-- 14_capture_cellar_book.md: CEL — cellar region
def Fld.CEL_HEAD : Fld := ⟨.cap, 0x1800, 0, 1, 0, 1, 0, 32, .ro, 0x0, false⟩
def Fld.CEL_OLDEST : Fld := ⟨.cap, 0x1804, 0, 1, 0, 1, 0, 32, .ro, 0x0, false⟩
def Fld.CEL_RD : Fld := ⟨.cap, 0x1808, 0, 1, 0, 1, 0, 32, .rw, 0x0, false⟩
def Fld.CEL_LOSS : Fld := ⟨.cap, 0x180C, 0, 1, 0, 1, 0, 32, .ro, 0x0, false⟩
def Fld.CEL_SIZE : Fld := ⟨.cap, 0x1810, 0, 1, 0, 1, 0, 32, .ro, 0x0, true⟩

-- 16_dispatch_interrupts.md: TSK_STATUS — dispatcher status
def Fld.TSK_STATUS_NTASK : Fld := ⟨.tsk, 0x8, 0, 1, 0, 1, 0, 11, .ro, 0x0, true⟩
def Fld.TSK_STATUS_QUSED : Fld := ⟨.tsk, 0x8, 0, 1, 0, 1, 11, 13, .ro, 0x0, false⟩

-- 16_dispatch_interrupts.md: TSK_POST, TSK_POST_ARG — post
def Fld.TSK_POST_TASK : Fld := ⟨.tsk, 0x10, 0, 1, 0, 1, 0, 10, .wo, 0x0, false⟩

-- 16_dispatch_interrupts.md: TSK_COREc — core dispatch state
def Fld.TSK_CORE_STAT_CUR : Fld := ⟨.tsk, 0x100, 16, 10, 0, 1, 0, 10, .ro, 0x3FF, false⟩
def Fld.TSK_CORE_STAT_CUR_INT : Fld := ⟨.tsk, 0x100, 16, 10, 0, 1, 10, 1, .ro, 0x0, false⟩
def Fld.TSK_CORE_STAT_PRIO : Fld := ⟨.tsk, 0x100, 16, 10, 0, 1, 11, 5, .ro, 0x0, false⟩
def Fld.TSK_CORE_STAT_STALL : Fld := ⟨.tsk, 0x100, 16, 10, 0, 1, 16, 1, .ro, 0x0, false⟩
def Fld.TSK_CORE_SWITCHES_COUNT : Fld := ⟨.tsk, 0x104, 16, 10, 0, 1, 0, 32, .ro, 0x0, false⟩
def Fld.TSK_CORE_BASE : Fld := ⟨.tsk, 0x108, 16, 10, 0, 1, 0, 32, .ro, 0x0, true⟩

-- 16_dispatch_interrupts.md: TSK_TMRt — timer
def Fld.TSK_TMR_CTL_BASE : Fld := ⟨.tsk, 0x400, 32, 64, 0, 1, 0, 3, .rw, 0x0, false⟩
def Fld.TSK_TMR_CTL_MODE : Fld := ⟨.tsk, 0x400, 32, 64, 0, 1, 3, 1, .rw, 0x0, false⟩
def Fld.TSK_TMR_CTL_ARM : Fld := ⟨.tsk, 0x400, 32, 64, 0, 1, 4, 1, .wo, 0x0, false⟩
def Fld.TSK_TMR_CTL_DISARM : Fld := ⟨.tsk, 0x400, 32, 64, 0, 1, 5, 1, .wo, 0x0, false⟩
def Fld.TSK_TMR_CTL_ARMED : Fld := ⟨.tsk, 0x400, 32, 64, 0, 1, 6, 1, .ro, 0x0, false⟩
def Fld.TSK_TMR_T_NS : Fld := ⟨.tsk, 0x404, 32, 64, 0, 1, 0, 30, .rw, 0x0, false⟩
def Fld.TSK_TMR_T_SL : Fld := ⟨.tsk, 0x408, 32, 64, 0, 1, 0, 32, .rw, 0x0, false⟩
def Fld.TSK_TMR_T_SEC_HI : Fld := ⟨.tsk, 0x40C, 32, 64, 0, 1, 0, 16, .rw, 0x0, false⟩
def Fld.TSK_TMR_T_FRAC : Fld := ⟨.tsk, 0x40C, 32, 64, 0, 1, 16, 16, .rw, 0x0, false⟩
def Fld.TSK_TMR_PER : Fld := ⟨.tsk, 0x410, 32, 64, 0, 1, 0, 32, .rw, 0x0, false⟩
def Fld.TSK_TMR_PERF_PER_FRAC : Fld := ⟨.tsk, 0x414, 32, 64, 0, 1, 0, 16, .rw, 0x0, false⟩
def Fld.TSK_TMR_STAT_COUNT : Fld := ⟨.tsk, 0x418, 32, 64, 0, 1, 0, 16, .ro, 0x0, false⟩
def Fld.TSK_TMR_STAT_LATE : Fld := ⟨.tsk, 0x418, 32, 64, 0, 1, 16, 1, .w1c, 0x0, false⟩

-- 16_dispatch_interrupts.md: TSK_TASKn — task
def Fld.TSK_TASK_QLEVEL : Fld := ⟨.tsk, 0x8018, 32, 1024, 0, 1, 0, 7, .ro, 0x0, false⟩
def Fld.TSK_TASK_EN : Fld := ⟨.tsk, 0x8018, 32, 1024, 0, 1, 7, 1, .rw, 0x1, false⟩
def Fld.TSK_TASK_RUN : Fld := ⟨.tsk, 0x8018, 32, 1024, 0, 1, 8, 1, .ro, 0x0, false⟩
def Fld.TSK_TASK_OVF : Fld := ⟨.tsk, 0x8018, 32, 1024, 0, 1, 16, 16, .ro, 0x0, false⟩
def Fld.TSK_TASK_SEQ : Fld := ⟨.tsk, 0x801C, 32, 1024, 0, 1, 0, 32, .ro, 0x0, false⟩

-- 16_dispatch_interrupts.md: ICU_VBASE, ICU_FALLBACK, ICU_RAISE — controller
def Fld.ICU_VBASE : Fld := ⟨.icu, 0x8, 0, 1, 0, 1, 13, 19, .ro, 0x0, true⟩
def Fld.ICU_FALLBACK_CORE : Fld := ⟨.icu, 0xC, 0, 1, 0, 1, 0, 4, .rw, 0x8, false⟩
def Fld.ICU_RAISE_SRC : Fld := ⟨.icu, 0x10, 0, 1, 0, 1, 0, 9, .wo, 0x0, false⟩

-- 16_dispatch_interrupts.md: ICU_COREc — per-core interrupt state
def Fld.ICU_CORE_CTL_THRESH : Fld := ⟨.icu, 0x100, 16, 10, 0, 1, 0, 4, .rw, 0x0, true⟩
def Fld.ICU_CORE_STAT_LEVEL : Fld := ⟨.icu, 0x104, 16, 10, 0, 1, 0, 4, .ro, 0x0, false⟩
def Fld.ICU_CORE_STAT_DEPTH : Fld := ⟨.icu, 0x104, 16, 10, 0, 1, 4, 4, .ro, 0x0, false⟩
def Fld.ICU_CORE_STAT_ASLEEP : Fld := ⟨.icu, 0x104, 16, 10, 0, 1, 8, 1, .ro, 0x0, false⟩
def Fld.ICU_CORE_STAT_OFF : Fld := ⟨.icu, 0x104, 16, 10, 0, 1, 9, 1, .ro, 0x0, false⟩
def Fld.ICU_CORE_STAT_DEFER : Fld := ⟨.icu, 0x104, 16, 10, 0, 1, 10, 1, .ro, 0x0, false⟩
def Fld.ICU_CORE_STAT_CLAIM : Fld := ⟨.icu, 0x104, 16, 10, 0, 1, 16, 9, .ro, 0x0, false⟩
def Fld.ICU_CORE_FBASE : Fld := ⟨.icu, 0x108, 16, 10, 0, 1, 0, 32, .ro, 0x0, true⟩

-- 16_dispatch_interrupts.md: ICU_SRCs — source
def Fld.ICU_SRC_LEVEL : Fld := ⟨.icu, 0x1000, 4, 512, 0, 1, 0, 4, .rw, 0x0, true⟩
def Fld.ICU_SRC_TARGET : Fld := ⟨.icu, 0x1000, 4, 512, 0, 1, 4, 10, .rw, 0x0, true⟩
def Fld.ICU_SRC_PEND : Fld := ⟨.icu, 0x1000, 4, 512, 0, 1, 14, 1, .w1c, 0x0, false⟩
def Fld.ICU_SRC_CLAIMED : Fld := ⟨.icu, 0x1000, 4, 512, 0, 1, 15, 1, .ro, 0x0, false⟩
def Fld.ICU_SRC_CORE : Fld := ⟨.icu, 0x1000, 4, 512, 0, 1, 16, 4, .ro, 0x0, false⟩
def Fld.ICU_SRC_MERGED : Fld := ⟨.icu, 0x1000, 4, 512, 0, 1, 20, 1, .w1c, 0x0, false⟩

*****

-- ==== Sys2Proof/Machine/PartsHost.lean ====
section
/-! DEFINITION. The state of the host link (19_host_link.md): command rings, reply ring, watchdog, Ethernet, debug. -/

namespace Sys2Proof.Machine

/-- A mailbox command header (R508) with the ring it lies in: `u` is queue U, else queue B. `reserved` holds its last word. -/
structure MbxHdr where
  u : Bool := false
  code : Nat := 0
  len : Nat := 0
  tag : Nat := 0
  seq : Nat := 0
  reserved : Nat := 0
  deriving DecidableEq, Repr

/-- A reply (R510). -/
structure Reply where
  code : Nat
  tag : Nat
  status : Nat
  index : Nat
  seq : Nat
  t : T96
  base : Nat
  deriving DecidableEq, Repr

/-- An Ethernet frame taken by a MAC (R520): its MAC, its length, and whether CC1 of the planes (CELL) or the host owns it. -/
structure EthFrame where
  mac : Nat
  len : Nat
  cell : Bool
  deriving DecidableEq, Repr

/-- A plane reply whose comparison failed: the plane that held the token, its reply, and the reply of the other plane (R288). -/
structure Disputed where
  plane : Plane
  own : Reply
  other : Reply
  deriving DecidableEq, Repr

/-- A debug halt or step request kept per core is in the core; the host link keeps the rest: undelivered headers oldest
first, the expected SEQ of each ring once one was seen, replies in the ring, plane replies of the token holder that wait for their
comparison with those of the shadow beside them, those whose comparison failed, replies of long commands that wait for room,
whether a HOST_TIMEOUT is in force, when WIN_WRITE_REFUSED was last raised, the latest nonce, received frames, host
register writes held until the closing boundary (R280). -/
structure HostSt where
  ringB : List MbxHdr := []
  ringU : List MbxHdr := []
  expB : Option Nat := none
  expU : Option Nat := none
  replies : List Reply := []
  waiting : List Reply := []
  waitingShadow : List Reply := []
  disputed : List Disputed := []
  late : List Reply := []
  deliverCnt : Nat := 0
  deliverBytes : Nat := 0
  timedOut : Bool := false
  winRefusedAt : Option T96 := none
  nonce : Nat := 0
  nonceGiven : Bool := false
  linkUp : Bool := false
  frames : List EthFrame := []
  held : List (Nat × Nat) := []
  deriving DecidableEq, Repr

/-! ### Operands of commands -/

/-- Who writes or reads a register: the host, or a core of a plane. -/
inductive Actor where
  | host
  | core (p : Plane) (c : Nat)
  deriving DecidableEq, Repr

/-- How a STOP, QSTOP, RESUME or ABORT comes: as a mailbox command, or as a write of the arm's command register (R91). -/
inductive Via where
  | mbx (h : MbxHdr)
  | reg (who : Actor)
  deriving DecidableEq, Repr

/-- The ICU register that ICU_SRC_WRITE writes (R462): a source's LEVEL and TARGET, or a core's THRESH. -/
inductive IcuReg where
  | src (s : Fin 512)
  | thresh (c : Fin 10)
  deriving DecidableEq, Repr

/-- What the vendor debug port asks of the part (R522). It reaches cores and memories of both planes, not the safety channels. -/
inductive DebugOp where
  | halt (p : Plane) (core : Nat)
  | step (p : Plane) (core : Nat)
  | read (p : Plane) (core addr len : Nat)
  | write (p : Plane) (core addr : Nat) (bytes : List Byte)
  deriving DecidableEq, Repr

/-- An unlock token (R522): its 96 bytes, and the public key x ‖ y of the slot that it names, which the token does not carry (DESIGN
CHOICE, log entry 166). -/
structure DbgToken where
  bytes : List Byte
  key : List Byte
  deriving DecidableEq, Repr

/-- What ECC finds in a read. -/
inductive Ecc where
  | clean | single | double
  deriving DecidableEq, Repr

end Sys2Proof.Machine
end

*****

## Description of the task
In the data above, find the line that contains "def Fld.TSK_TMR_CTL_ARM : Fld" and the line that contains "def Fld.TSK_TMR_PER : Fld". Repeat exactly those lines and every line between them, and only those.

## Response
def Fld.TSK_TMR_CTL_ARM : Fld := ⟨.tsk, 0x400, 32, 64, 0, 1, 4, 1, .wo, 0x0, false⟩
def Fld.TSK_TMR_CTL_DISARM : Fld := ⟨.tsk, 0x400, 32, 64, 0, 1, 5, 1, .wo, 0x0, false⟩
def Fld.TSK_TMR_CTL_ARMED : Fld := ⟨.tsk, 0x400, 32, 64, 0, 1, 6, 1, .ro, 0x0, false⟩
def Fld.TSK_TMR_T_NS : Fld := ⟨.tsk, 0x404, 32, 64, 0, 1, 0, 30, .rw, 0x0, false⟩
def Fld.TSK_TMR_T_SL : Fld := ⟨.tsk, 0x408, 32, 64, 0, 1, 0, 32, .rw, 0x0, false⟩
def Fld.TSK_TMR_T_SEC_HI : Fld := ⟨.tsk, 0x40C, 32, 64, 0, 1, 0, 16, .rw, 0x0, false⟩
def Fld.TSK_TMR_T_FRAC : Fld := ⟨.tsk, 0x40C, 32, 64, 0, 1, 16, 16, .rw, 0x0, false⟩
def Fld.TSK_TMR_PER : Fld := ⟨.tsk, 0x410, 32, 64, 0, 1, 0, 32, .rw, 0x0, false⟩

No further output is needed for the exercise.